== INFORMATION PROVIDED ==

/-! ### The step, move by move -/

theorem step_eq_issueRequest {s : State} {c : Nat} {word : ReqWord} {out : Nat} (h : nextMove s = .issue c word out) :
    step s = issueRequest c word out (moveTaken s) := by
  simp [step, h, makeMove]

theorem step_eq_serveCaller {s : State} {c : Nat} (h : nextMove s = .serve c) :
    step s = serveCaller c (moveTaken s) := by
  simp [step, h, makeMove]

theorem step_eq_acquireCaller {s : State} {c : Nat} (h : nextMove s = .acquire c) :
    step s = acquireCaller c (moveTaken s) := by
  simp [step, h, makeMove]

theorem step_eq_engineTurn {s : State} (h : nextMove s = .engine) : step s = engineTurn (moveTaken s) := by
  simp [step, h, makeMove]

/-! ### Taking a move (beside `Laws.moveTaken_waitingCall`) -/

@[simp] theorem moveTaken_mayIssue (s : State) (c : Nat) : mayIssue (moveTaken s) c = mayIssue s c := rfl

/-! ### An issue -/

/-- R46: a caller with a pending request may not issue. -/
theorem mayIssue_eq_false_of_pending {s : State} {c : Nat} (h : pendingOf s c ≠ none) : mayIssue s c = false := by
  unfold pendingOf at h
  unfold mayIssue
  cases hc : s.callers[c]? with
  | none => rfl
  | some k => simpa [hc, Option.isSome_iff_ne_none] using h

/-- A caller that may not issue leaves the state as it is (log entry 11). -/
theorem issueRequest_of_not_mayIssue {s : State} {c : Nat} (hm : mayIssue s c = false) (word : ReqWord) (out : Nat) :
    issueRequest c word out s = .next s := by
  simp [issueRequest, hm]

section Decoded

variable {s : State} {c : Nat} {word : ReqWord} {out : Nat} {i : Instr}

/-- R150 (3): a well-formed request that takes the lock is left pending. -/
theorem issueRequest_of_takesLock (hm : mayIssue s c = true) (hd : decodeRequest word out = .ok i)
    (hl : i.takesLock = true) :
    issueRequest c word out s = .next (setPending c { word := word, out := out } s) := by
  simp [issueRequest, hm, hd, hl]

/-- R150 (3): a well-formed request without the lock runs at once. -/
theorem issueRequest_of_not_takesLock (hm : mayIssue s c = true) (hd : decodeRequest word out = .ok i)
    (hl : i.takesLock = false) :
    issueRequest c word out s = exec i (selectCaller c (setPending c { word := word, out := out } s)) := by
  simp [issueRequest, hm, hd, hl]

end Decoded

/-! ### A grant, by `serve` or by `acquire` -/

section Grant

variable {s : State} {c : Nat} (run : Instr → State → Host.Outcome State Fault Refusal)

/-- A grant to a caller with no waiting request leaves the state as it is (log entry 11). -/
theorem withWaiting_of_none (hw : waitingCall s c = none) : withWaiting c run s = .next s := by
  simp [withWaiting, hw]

===

> **WHAT THE TASK REQUIRES**: From the "unfold mayIssue" line to the close of the listing, restate each line word for word.

> **SOLUTION TO THIS EXERCISE**:
  unfold mayIssue
  cases hc : s.callers[c]? with
  | none => rfl
  | some k => simpa [hc, Option.isSome_iff_ne_none] using h

/-- A caller that may not issue leaves the state as it is (log entry 11). -/
theorem issueRequest_of_not_mayIssue {s : State} {c : Nat} (hm : mayIssue s c = false) (word : ReqWord) (out : Nat) :
    issueRequest c word out s = .next s := by
  simp [issueRequest, hm]

section Decoded

variable {s : State} {c : Nat} {word : ReqWord} {out : Nat} {i : Instr}

/-- R150 (3): a well-formed request that takes the lock is left pending. -/
theorem issueRequest_of_takesLock (hm : mayIssue s c = true) (hd : decodeRequest word out = .ok i)
    (hl : i.takesLock = true) :
    issueRequest c word out s = .next (setPending c { word := word, out := out } s) := by
  simp [issueRequest, hm, hd, hl]

/-- R150 (3): a well-formed request without the lock runs at once. -/
theorem issueRequest_of_not_takesLock (hm : mayIssue s c = true) (hd : decodeRequest word out = .ok i)
    (hl : i.takesLock = false) :
    issueRequest c word out s = exec i (selectCaller c (setPending c { word := word, out := out } s)) := by
  simp [issueRequest, hm, hd, hl]

end Decoded

/-! ### A grant, by `serve` or by `acquire` -/

section Grant

variable {s : State} {c : Nat} (run : Instr → State → Host.Outcome State Fault Refusal)

/-- A grant to a caller with no waiting request leaves the state as it is (log entry 11). -/
theorem withWaiting_of_none (hw : waitingCall s c = none) : withWaiting c run s = .next s := by
  simp [withWaiting, hw]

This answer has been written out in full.